SEC To Prosecute Defunct Forex Brokerage Over Options Scam

LEGAL

WASHINGTON--The US Securities and Exchange Commission says it is planning to sue Currency Trading International, a defunct California forex brokerage, for fraud in the sale of foreign currency options. The SEC says that CTI illegally took $16 million in commissions between 1994 and autumn 1998. A date for the trial has note yet been scheduled, according to an SEC spokesperson.

The SEC says that it has filed an enforcement action in a federal court in Santa Ana, California against Currency Trading International Inc, its owners Brian Moore, Craig Cunningham and its managers Craig Wiginton, James Kelsall, Christian Weber and Robert Shane Jones. Attempts by FX Week to contact the defendants for comment were unsuccessful.

The SEC alleges that the defendants engaged in the fraudulent offer and sale of foreign currency options in a high-pressure telephone campaign. The SEC says that Currency Trading International told more than 900 investors in California, Ohio, Georgia and Colorado, that they could expect to double or triple their money by investing in FX options, misrepresenting their speculative nature.

The SEC says the high returns promised by the company were unlikely to materialize due to the high commissions charged on the purchase and sale of each option. The company sought to cover its losses by pressing investors to provide further funds.

The SEC alleges that the defendants did not return funds to investors, allow investors to control activity in their accounts or permit investors to sell options positions without buying new positions.

Currency Trading International folded in late 1998 after Bear Stearns, its clearing firm, cancelled its clearing agreement.

The future court case highlights the regulatory problems associated with currency trading in the US which is largely unregulated. This lack of supervision could also be a major factor in hindering the development of retail, internet-based currency trading outfits.

Securities trading, and other areas such equities, bonds and commodities in the US are some of the most heavily regulated markets in the world. However, there is no international body that regulates the foreign exchange markets.

One of the major problems for the US is that banking law is federal law, and therefore country-wide. Regulations outside banking law, however, vary from state-to-state.

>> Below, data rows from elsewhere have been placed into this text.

-- ==== Sys2Proof/Certificates/Slice0/Obligations.lean ====
section
/-! DEFINITION. The statements for the provers, in the order of OBLIGATIONS.json. A frame command is stated
on the part as its admission leaves it (`State.entered`: the arrival counted, its tokens spent), and answers
`s.answered h k r p`: the effect left the part `p`, the REPLY to the frame was placed, and the line set's
arrivals followed. Two choices of the model stand in every `s.settled` and `s.answered`: at most 64 arrivals
of the line set follow one command (log 12), and the REPLY is placed after the hand-offs of its effect and
before those arrivals (log 14). Three stand in every change of axis records (`Acting.shift`, spelled in O15 and
O34, which a claim, a release and the end of a client are): it takes the axes in the order mast, pan, tilt
(log 45), so too the DEMANDs that one event sends (log 24), and the STATUS requests follow the DEMANDs (log 14).
That an immediate zero (`immediateZeros`) is sent in OPERATING alone is the model's reading (log 11). -/

open Sys2Proof Sys2Proof.Machine

/-! ### The block -/

/-- O1. The step takes the command at the front of the queue: it is exec of that command on the state with
the queue's rest; and exec answers a next state for every command in every state, with the queue as it was. -/
def Obligations.StepTakesFrontCommand : Prop :=
  ∀ (c : Instr) (s : State), (s.withFront c).pending = c :: s.pending ∧ step (s.withFront c) = exec c s
    ∧ ∃ t : State, exec c s = .next t ∧ t.pending = s.pending

/-- O2. Model's choice (log 2): with no command waiting, an expiry that is due is taken; with none due, time
passes to the next one; a part held in reset idles. While time passes every timer and transmission that runs
loses it (R9, R71, R146), one that is stopped stays stopped, and all else is as it was. -/
def Obligations.EmptyQueueLetsTimePass : Prop :=
  ∀ s : State, s.pending = [] →
    (s.part.sen.held = true → step s = .next s)
      ∧ (s.part.sen.held = false → ∀ i, s.part.due = some i → step s = exec i s)
      ∧ (s.part.sen.held = false → s.part.due = none → ∀ d, s.part.untilNext = some d →
          0 < d ∧ step s = .next (s.elapse d) ∧ ∀ timer ∈ s.part.timers, ∀ left, timer.1 = some left → d ≤ left)
      ∧ ∀ d : Nat,
        let lose := fun t : Timer => t.map (· - d)
        let sending := fun t : Option Transmission => t.map fun x => { x with left := x.left - d }
        let axis := fun r : AxisRun => { r with
          jogTimer := lose r.jogTimer, stallTimer := lose r.stallTimer, updateTimer := lose r.updateTimer
          driveAge := match r.driveAge with
            | .running left => .running (left - d)
            | .stopped => .stopped
            | .expired => .expired }
        let n := s.part.sen
        let a := s.part.act
        s.elapse d = { s with part := { s.part with
          sen := { n with
            image := n.image.map fun r => { r with age := lose r.age }
            sampleTimer := lose n.sampleTimer, refillTimer := lose n.refillTimer }
          act := { a with
            axes := ⟨axis a.axes.mast, axis a.axes.pan, axis a.axes.tilt⟩
            search := { a.search with timer := lose a.search.timer }
            seq := { a.seq with timer := lose a.seq.timer }
            out := { a.out with
              statusTimer := lose a.out.statusTimer
              tx := ⟨sending a.out.tx.c, sending a.out.tx.s, sending a.out.tx.d⟩ } } } }
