theorem insertDemand_absent {x : Axis} (absent : o.demandWaits x = false) (f : Frame) :
    insertDemand x f o.driveQueue = o.driveQueue ++ [.demand x f] := if_neg (Bool.eq_false_iff.1 absent)

theorem sendDemand_closed (closed : t.ports.d.state = .closed) (x : Axis) (rate : Int) :
    o.sendDemand t v x rate = o.drop t v (dropOf .portClosed .d (demandFrame t x rate)) := if_pos closed

theorem sendDemand_placed (placed : t.ports.d.state ≠ .closed) (x : Axis) (rate : Int) : o.sendDemand t v x rate =
    ({ o with driveQueue := insertDemand x (demandFrame t x rate) o.driveQueue } : Output).startIfIdle t v .d :=
  if_neg placed

end Output

/-! ### Replies and events (R148, R186) -/

theorem resultCode_lt (r : Result) : resultCode r < 256 := by cases r <;> decide

theorem eventBit_getLsbD (k : EventKind) (j : Nat) : (eventBit k).getLsbD j = decide (j + 1 = eventCode k) := by
  have code : 1 ≤ eventCode k ∧ eventCode k ≤ 6 := by cases k <;> decide
  unfold eventBit
  rw [BitVec.getLsbD_twoPow, Bool.eq_iff_iff]
  simp only [Bool.and_eq_true, decide_eq_true_eq]
  omega

theorem Tables.enabled_iff (t : Tables) (k : EventKind) :
    t.enabled k = true ↔ t.report.enables &&& eventBit k ≠ 0 := decide_eq_true_iff

theorem Output.raise_enabled {t : Tables} {k : EventKind} (on : t.enabled k = true) (v ws : List Word) (o : Output) :
    o.raise t v k ws = (o.see k).placeC t v true ⟨.own, .frame (eventFrame t k ws)⟩ := if_pos on

theorem Output.raise_disabled {t : Tables} {k : EventKind} (off : ¬t.enabled k = true) (v ws : List Word)
    (o : Output) : o.raise t v k ws = o.see k := if_neg off

end Sys2Proof.Machine
end

section
/-! PROOFS. O48: placements, REPLYs and EVENTs (R148, R169, R171, R174, R176, R186). -/

namespace Sys2Proof.Machine

/-- Settles O48. -/
theorem placementsAsStated : Obligations.PlacementsAsStated := by
  refine ⟨fun t v x rate o => ⟨fun closed => ?_, fun placed => ⟨fun busy waits => ?_, fun busy absent => ?_,
      fun idle empty => ?_⟩⟩, fun t v urgent g f o idle hu hr => ?_, fun n k r ws p => ⟨⟨_, rfl, ?_⟩, rfl⟩,
    fun c k ws a => ⟨rfl, eventBit_getLsbD k, fun off => ?_, fun on => ?_⟩,
    fun t v urgent e o busy => ⟨fun room hu => ?_, fun room hu => ?_, fun full hu => ?_, fun full _ none_routine => ?_,
      fun full hu older newest last => ?_⟩⟩
  · rw [Output.sendDemand_closed closed]
    exact ⟨rfl, (Output.OnlyC.drop t v _ o).driveQueue⟩
  · rw [Output.sendDemand_placed placed, Output.insertDemand_waiting waits]
    exact Output.startIfIdle_busy (k := .d) busy
  · rw [Output.sendDemand_placed placed, Output.insertDemand_absent absent]
    exact Output.startIfIdle_busy (k := .d) busy
  · have alone : insertDemand x (demandFrame t x rate) o.driveQueue = [.demand x (demandFrame t x rate)] := by
      rw [empty]
      rfl
    rw [Output.sendDemand_placed placed, alone]
    exact Output.startIfIdle_first_drive idle empty _
  · exact Output.placeC_idle idle hu hr t v urgent _
  · have hk := kindCode_lt k
    have hr := resultCode_lt r
    rw [BitVec.toNat_ofNat]
    omega
  · exact congrArg (fun o => { a with out := o }) (Output.raise_disabled (mt (c.tab.enabled_iff k).1 off) _ ws a.out)
  · exact congrArg (fun o => { a with out := o }) (Output.raise_enabled ((c.tab.enabled_iff k).2 on) _ ws a.out)
  · exact (Output.placeC_busy busy room t v urgent e).trans (if_pos hu)
  · exact (Output.placeC_busy busy room t v urgent e).trans (if_neg (Bool.eq_false_iff.1 hu))
  · exact Output.placeC_busy_lost (Output.insertC_lost full (fun h => nomatch hu.symm.trans h) e) busy
  · exact Output.placeC_busy_lost (Output.insertC_lost full (fun _ => none_routine) e) busy
  · subst hu
    exact Output.placeC_busy_lost (Output.insertC_displaces full last e) busy

end Sys2Proof.Machine
end

section
/-! PROOFS. O49: a completed transmission (R164, R170, R172, R174). -/

namespace Sys2Proof.Machine

/-- R164: a completed transmission is counted as sent on its port. -/
theorem Output.sentOn_counters (o : Output) (k j : Port) : (o.sentOn k).counters.get j = if j = k then
    { o.counters.get j with sent := bumpTo 65535 (o.counters.get j).sent } else o.counters.get j := by
  split
  next same => subst same; exact PerPort.get_set_self _ _ _
  next other => exact PerPort.get_set_of_ne _ other _

/-- Settles O49. -/
theorem completionTakesNextFrame : Obligations.CompletionTakesNextFrame := by
  intro s k live o
  have run : exec (.transmissionComplete k) s = .next (s.settled { s.part with act := { s.part.act with
      out := o.complete s.part.tab (statusWords s.part.ctx s.part.act) k } }) := State.run_live live _
  refine ⟨fun idle => ?_, fun busy => ⟨_, run, fun j => ?_, ?_⟩⟩
  · rw [run, Output.complete_idle idle]
  · rw [Output.complete_busy busy, Output.takeNext_counters]
    exact o.sentOn_counters k j
  · rw [Output.complete_busy busy, Output.takeNext_counters]
    refine ⟨?_, ?_, ?_⟩
    all_goals rintro rfl
    · refine ⟨fun ⟨_, body⟩ rest hu => ?_, fun ⟨_, body⟩ rest hu hr => ?_,
        fun hu hr => Output.takeNext_noneC (o := o.sentOn .c) hu hr⟩
      · rw [Output.takeNext_urgent (o := o.sentOn .c) hu]
        cases body <;> rfl
      · rw [Output.takeNext_routine (o := o.sentOn .c) hu hr]
        cases body <;> rfl
    · exact ⟨fun e rest => Output.takeNext_drive (o := o.sentOn .d), Output.takeNext_noneD (o := o.sentOn .d)⟩
    · exact ⟨fun f rest => Output.takeNext_sensor (o := o.sentOn .s), Output.takeNext_noneS (o := o.sentOn .s)⟩

end Sys2Proof.Machine
end

section
/-! SUPPORT. One drop (R164, R166): what it counts, the records it leaves, and the event that it raises. -/

namespace Sys2Proof.Machine

/-! ### The counters (R164) -/

theorem Counters.bump_received (k : Counters) (reason : DropReason) : (k.bump reason).received = k.received := by
  cases reason <;> rfl

theorem Counters.bump_sent (k : Counters) (reason : DropReason) : (k.bump reason).sent = k.sent := by
  cases reason <;> rfl

theorem Counters.bump_of (k : Counters) (reason r : DropReason) :
    (k.bump reason).of r = if r = reason then bumpTo 65535 (k.of r) else k.of r := by
  cases reason <;> cases r <;> rfl

/-- R164: the drop counter of a reason goes up on one port. -/
def PerPort.countDrop (p : Port) (reason : DropReason) (t : PerPort Counters) : PerPort Counters :=
  t.set p ((t.get p).bump reason)

namespace PerPort

variable (p k : Port) (reason r : DropReason) (t : PerPort Counters)

theorem countDrop_received : ((t.countDrop p reason).get k).received = (t.get k).received := by
  unfold countDrop
  by_cases h : k = p
  · rw [h, get_set_self, Counters.bump_received]
  · rw [get_set_of_ne _ h]

theorem countDrop_sent : ((t.countDrop p reason).get k).sent = (t.get k).sent := by
  unfold countDrop
  by_cases h : k = p
  · rw [h, get_set_self, Counters.bump_sent]
  · rw [get_set_of_ne _ h]

theorem countDrop_of : ((t.countDrop p reason).get k).of r =
    if k = p ∧ r = reason then bumpTo 65535 ((t.get k).of r) else (t.get k).of r := by
  unfold countDrop
  by_cases h : k = p
  · simp only [h, get_set_self, Counters.bump_of, true_and]
  · simp only [get_set_of_ne _ h, h, false_and, if_false]

end PerPort

namespace Output

variable {o o' : Output} {t : Tables} {v : List Word} {d : DropRecord}

theorem countReceived_get (p k : Port) (o : Output) : (o.countReceived p).counters.get k = if k = p then
    { o.counters.get k with received := bumpTo 65535 (o.counters.get k).received } else o.counters.get k := by
  split
  next same => subst same; exact PerPort.get_set_self _ _ _
  next other => exact PerPort.get_set_of_ne _ other _
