-- ==== Sys2Proof/Config.lean ====
section
/-! DEFINITION. What is fixed for one machine from outside: the free draws of the `tick` input. Every number of
the spec (opcode bytes, timer bit, vector base) stands beside the operation that uses it. -/

namespace Sys2Proof

/-- The `tick` input of 40_execution_loop.md R71 as a free draw in every cycle (93_implementation_defined.md U10):
the bit drawn at draw number `n`. No body: nothing can be proved about any value of it. Log 5. -/
opaque Config.tick : Nat → Bool

end Sys2Proof
end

Individual US states have state financial comptrollers and enforcement attorneys. However, their regulatory powers are limited to action being taken after the event, rather than stopping fraudulent schemes during their operation.

The SEC says that it is seeking an injunction, civil penalties and disgorgement with prejudgment interest against each of the defendants for violating the anti-fraud provisions under section 17 (a) of the Securities Act of 1933 and section 10 (b) of the Securities Exchange Act of 1934 and rule 10 (b) thereunder.